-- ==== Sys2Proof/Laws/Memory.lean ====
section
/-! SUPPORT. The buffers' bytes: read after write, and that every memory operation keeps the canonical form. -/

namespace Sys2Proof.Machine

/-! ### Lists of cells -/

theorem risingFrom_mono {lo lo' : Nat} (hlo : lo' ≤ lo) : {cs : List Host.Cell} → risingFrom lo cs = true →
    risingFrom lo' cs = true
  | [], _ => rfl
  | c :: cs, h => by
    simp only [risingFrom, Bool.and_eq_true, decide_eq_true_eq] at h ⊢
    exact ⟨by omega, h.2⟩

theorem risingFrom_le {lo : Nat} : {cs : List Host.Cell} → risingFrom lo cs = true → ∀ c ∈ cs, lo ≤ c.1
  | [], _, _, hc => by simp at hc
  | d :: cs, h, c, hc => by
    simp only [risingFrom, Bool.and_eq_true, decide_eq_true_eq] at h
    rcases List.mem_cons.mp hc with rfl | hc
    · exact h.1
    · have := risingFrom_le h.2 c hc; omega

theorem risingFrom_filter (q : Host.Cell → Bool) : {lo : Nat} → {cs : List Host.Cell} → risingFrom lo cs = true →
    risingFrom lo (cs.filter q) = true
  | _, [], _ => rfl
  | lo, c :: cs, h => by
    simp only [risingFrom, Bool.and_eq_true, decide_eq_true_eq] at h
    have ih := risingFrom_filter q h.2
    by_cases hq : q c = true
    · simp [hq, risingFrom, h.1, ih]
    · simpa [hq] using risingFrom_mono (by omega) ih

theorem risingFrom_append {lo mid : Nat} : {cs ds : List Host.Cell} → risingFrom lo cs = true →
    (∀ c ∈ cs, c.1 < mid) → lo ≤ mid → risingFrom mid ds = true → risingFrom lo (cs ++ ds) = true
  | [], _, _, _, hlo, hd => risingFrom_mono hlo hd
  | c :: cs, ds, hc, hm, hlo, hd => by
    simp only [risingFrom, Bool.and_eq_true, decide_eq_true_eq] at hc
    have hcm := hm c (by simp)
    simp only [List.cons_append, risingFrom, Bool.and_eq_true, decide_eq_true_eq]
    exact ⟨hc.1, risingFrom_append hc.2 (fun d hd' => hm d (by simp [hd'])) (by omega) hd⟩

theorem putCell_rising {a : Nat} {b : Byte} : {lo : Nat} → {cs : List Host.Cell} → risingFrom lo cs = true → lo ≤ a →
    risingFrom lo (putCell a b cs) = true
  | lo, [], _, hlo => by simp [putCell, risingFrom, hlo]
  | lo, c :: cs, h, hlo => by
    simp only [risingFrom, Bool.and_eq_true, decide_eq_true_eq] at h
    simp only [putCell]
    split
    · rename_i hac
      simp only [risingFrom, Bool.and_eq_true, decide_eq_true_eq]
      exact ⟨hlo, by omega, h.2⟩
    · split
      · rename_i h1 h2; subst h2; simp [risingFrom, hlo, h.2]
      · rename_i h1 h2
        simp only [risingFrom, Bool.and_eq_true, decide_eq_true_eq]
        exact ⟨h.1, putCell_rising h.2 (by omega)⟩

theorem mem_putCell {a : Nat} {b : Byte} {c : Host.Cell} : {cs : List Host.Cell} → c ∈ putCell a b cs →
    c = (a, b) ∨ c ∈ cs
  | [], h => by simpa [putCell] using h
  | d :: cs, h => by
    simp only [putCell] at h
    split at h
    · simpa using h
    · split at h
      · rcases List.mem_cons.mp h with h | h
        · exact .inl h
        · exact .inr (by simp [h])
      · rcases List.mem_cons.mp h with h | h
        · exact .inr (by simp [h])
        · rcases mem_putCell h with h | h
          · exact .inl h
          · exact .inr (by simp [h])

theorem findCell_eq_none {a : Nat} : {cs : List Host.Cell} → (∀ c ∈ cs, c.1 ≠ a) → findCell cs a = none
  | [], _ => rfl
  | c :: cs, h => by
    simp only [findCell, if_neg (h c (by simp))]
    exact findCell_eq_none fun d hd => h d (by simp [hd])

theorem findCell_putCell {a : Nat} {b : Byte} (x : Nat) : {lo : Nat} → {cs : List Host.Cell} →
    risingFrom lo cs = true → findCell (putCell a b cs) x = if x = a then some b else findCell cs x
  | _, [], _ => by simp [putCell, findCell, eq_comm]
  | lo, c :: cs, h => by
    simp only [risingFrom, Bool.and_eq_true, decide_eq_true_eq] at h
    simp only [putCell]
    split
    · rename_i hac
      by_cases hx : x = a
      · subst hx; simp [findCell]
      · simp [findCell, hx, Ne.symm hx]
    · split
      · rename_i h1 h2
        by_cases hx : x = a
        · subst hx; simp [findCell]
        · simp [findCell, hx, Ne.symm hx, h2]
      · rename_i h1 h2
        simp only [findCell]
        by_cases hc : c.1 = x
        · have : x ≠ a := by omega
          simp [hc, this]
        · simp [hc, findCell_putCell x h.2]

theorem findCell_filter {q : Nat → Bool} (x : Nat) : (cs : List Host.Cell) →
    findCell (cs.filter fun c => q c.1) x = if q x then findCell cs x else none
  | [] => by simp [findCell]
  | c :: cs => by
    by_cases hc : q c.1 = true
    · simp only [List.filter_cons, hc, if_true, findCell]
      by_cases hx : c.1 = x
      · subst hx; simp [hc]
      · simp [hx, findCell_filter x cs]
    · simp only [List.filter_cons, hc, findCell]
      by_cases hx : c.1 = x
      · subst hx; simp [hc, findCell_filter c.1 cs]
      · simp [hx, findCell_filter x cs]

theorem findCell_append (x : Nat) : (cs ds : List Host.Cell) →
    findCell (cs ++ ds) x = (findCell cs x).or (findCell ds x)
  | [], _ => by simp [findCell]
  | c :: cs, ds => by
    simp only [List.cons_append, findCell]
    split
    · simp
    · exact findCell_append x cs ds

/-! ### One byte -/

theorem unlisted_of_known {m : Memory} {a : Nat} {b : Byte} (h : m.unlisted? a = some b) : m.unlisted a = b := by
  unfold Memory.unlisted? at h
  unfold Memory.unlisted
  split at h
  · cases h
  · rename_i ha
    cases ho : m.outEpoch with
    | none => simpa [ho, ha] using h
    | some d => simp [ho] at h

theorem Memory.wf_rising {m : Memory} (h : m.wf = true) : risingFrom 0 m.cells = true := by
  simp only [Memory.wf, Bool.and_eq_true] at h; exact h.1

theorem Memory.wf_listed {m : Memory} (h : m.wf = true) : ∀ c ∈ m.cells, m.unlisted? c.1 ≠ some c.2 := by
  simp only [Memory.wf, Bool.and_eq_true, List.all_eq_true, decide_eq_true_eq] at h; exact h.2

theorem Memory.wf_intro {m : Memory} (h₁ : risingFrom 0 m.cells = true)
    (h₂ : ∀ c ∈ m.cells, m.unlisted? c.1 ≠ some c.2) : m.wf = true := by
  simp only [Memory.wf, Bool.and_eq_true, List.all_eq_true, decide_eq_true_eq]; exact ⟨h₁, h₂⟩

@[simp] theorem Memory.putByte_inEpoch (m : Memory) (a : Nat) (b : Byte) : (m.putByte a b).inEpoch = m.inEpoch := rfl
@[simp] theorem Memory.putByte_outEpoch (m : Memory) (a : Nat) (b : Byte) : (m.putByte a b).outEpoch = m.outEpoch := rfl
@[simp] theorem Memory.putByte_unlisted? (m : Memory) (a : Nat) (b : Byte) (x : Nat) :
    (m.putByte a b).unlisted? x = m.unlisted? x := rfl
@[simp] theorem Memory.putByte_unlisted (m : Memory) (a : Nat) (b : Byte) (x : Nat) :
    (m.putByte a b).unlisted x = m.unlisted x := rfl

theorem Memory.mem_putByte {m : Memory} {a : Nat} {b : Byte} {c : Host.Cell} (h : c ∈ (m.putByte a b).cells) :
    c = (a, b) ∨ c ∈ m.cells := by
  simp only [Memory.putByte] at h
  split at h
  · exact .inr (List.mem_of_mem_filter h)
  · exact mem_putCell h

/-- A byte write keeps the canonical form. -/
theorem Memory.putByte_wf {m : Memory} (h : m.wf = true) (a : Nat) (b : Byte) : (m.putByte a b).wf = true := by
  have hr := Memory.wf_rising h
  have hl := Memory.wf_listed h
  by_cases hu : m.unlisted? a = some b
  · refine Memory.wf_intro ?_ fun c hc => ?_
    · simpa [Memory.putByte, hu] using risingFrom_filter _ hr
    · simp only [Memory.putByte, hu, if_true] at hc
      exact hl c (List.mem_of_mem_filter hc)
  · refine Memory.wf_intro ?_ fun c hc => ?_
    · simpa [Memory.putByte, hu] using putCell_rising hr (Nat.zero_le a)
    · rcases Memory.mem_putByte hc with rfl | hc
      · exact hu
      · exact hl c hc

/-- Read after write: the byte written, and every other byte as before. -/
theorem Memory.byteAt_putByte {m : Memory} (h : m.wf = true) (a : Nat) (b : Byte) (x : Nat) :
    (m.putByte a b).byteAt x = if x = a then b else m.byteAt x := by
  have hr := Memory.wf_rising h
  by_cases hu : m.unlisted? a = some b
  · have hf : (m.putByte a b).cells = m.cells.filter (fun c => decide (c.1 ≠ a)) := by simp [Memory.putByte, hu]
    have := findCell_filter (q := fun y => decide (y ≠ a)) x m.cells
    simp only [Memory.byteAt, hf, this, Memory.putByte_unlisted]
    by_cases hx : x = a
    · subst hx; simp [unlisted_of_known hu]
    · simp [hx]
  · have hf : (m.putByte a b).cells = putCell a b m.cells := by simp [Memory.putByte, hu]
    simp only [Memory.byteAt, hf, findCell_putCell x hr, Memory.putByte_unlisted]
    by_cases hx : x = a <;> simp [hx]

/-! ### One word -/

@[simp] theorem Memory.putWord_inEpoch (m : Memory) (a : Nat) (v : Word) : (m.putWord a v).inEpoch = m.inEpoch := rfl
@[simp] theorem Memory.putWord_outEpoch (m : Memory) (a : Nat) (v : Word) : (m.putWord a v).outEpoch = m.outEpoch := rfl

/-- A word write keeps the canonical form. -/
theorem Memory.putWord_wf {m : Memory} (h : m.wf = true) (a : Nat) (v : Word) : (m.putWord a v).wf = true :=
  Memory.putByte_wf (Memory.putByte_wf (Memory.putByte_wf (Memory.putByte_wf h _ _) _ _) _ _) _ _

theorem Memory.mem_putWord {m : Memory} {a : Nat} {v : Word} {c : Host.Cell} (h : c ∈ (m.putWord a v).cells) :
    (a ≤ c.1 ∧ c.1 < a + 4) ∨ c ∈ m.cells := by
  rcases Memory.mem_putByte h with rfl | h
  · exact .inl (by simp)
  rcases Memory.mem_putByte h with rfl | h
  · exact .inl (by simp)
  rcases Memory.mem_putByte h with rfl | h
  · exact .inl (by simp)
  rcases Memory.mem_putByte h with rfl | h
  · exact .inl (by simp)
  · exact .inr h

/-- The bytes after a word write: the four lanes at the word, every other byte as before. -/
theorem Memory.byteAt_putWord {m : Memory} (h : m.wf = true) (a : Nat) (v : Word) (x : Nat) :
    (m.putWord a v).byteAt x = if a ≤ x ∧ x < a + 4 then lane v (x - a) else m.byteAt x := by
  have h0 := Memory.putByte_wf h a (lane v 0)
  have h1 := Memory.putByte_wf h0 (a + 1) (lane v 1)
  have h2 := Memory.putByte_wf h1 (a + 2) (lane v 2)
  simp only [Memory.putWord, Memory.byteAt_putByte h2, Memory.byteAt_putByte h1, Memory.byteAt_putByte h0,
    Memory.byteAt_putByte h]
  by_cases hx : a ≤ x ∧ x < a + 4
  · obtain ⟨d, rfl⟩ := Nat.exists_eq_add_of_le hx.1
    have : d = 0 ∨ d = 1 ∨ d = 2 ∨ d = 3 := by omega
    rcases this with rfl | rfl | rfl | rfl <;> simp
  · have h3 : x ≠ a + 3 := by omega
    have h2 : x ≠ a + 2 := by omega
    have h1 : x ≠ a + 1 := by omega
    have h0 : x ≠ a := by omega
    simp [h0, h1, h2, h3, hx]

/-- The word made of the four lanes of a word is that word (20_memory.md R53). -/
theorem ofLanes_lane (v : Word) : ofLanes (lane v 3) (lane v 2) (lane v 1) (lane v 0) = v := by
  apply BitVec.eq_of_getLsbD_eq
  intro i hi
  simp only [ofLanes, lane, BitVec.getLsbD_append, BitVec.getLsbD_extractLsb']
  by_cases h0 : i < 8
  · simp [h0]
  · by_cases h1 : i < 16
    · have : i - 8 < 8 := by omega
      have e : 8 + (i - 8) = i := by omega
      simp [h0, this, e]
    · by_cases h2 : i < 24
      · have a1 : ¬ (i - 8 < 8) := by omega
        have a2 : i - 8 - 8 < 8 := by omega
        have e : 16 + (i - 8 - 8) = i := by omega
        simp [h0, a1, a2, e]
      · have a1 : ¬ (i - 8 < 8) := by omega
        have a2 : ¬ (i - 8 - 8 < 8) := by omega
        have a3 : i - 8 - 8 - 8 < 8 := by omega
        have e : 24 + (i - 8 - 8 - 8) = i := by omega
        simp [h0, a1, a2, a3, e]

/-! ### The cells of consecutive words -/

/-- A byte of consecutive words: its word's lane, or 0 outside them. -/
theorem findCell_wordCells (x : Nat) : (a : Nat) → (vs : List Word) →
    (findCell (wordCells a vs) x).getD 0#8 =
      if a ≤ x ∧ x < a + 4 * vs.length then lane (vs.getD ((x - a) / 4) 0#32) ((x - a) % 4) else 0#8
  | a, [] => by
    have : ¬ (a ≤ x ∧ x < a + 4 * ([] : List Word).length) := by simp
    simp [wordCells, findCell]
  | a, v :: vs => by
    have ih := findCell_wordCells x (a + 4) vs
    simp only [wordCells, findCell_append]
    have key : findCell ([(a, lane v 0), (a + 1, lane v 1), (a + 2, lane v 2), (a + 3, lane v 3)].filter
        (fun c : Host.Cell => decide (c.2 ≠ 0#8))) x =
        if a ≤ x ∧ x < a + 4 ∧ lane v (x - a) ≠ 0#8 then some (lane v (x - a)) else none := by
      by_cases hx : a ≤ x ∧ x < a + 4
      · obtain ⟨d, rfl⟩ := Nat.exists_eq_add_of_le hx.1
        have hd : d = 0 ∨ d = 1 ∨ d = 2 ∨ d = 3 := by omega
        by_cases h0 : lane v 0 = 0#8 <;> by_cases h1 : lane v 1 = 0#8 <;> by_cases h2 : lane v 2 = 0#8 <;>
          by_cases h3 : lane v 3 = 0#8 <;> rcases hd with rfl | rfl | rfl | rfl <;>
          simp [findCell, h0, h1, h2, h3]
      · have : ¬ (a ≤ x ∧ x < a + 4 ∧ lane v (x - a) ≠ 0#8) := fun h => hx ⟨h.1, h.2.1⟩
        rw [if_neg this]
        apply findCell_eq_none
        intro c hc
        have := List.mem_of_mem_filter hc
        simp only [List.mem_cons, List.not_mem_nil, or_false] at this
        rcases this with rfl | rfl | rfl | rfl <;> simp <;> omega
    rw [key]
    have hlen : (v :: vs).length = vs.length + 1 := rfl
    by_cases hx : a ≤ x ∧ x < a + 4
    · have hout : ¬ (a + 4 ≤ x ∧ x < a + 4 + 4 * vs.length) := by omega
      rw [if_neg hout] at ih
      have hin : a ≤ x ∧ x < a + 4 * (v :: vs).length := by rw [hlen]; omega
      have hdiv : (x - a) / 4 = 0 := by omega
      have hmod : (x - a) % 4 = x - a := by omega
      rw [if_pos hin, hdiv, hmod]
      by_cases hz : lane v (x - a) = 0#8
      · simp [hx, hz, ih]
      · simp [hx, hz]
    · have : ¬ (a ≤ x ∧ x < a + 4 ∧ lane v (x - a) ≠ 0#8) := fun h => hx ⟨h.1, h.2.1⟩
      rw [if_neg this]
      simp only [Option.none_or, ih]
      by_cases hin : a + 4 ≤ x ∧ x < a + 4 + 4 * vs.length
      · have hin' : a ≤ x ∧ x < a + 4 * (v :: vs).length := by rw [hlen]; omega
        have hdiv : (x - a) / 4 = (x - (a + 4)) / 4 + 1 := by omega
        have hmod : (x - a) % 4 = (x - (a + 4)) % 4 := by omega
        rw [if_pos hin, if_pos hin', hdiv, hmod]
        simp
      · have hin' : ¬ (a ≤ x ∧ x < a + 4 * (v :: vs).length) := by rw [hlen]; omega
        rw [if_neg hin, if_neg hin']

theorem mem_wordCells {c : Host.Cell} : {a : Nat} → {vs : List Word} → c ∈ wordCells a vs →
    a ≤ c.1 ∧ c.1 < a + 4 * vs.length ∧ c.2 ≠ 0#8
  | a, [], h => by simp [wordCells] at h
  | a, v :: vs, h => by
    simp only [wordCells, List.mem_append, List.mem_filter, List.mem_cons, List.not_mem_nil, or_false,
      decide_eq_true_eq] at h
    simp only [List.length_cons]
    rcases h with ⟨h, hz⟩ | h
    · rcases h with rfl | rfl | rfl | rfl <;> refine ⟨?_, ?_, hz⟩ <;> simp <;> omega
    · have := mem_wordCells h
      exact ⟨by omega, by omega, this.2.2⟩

* * *

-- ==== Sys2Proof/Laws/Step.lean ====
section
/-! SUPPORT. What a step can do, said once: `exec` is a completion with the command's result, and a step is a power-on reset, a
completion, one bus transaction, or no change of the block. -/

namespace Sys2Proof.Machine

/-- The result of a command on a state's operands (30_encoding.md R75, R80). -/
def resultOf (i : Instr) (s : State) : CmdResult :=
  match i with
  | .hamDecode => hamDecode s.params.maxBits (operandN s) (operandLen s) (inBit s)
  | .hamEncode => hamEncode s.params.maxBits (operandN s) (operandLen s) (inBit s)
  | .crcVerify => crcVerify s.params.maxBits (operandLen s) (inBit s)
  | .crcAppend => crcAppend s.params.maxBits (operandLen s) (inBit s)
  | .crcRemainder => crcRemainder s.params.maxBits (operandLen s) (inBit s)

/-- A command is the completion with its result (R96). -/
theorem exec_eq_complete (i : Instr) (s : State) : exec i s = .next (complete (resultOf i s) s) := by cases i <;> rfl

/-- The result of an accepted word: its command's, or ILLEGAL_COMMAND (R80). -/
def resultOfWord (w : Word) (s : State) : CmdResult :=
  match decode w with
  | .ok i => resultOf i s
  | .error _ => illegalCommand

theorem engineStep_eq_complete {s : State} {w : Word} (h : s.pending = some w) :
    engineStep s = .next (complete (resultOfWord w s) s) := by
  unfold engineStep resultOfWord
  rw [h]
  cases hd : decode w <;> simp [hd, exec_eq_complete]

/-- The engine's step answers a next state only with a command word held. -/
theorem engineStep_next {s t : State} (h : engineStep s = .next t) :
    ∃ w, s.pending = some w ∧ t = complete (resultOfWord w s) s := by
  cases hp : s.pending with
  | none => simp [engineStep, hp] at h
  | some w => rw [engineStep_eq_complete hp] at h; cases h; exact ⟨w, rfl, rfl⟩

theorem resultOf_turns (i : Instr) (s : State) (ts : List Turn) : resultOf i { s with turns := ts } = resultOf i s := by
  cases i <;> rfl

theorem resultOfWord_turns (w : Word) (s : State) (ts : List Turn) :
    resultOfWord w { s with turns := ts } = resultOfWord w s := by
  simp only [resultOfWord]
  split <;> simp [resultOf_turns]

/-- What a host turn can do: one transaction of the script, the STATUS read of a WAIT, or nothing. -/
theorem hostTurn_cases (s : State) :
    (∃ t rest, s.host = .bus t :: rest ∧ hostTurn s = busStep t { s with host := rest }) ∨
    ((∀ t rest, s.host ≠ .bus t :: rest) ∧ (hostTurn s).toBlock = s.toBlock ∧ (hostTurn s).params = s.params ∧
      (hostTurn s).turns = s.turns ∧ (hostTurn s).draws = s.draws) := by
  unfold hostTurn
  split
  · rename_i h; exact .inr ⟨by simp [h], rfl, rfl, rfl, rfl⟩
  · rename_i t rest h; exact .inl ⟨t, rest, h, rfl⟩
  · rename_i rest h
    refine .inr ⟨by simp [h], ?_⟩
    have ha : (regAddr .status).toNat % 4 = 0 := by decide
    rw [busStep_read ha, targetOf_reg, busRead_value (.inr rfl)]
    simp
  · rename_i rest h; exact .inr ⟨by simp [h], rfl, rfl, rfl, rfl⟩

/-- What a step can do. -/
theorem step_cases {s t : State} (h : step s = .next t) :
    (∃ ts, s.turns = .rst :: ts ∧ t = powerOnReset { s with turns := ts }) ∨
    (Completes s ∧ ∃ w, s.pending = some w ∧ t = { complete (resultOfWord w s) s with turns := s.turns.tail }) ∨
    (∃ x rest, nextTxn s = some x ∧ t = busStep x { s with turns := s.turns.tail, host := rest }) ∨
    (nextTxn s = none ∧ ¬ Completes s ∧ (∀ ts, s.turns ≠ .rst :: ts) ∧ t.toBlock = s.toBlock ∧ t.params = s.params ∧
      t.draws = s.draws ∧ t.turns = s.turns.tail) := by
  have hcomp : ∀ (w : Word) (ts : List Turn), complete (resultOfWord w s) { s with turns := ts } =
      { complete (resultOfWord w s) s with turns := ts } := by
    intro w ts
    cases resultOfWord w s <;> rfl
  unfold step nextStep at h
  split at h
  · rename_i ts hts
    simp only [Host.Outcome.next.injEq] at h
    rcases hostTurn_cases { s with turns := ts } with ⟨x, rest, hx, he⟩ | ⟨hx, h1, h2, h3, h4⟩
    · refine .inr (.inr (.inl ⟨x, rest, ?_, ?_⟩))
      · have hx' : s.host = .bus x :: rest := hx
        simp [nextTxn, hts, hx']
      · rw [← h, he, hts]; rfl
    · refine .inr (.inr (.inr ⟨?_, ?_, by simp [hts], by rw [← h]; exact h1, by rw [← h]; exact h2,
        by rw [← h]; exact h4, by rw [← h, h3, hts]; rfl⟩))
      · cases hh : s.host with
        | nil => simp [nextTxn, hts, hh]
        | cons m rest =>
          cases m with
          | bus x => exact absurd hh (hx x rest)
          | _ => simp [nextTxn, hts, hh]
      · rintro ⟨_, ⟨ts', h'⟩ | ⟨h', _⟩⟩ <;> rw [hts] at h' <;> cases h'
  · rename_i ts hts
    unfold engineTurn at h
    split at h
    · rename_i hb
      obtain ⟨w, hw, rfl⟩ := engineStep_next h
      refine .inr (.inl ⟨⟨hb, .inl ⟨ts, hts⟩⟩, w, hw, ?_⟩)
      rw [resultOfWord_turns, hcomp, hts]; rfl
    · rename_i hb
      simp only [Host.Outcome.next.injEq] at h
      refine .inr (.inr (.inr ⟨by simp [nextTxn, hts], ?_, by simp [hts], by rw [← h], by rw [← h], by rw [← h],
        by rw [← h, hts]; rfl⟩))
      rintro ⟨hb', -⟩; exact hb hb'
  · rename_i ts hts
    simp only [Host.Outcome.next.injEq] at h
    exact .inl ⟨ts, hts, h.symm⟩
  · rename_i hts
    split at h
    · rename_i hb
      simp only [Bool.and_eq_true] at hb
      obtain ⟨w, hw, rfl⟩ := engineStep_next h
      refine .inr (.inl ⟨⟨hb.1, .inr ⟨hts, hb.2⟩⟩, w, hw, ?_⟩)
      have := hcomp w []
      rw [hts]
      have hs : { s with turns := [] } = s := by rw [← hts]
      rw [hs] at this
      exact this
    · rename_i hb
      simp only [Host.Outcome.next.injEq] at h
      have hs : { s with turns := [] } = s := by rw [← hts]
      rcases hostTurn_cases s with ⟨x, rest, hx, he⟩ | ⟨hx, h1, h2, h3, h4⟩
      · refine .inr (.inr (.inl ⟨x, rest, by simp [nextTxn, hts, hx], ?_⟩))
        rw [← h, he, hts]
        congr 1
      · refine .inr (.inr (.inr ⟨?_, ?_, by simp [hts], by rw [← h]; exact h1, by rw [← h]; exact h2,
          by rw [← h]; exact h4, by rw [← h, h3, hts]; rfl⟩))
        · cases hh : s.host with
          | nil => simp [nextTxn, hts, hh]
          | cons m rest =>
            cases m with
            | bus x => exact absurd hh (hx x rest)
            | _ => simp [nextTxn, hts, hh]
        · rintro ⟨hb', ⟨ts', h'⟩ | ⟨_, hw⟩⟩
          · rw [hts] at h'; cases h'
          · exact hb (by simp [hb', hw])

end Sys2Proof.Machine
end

* * *

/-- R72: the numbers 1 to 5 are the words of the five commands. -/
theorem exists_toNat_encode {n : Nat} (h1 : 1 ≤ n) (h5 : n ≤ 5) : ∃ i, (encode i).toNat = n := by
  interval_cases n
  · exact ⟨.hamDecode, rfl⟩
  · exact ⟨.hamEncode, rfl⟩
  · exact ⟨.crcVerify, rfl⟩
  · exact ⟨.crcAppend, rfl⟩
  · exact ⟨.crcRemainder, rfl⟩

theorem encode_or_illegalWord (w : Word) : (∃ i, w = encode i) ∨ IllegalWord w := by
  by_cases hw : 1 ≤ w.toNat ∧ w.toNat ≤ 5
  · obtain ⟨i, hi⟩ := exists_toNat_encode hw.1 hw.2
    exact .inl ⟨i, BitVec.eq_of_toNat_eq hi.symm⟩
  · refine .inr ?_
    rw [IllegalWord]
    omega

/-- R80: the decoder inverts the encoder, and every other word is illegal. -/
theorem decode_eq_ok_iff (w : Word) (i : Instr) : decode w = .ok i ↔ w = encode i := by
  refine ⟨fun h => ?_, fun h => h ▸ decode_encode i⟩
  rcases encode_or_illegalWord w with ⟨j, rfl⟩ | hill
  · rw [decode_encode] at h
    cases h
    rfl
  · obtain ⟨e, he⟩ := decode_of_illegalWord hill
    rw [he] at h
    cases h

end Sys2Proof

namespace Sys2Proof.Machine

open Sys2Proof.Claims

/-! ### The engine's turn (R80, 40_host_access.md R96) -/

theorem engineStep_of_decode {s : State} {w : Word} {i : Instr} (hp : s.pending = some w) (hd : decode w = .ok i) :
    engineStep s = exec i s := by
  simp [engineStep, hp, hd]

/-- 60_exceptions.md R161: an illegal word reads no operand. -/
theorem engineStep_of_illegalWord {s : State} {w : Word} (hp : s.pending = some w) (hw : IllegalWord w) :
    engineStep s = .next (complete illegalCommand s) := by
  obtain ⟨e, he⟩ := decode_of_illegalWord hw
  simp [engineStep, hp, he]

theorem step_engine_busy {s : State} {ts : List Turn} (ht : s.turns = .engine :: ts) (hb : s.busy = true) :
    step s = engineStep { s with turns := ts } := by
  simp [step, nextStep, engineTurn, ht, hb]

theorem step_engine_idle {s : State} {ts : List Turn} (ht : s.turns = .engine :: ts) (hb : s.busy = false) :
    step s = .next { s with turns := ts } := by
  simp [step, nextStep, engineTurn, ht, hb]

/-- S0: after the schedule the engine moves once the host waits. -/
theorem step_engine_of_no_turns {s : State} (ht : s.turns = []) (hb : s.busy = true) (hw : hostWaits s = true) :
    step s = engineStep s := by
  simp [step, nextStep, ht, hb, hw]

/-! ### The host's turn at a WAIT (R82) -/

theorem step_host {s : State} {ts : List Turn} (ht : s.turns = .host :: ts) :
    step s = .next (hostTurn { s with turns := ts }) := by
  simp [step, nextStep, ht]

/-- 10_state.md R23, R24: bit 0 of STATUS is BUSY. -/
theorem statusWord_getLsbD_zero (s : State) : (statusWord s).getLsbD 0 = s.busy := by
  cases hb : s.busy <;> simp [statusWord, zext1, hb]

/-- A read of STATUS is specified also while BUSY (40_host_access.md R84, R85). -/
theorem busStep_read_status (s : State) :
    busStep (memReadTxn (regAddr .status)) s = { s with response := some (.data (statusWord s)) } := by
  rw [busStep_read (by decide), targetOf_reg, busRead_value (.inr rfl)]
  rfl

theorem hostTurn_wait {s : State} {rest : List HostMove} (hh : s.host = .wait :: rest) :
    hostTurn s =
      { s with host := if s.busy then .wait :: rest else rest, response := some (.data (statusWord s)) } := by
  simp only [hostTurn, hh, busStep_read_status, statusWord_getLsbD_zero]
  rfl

* * *

Task instructions: Wherever the line holding "[engineStep, hp] at h" falls in the entries above, copy exactly from it through the line holding "theorem resultOf_turns (i", inclusive, and add nothing.

Output for this task:
  | none => simp [engineStep, hp] at h
  | some w => rw [engineStep_eq_complete hp] at h; cases h; exact ⟨w, rfl, rfl⟩

theorem resultOf_turns (i : Instr) (s : State) (ts : List Turn) : resultOf i { s with turns := ts } = resultOf i s := by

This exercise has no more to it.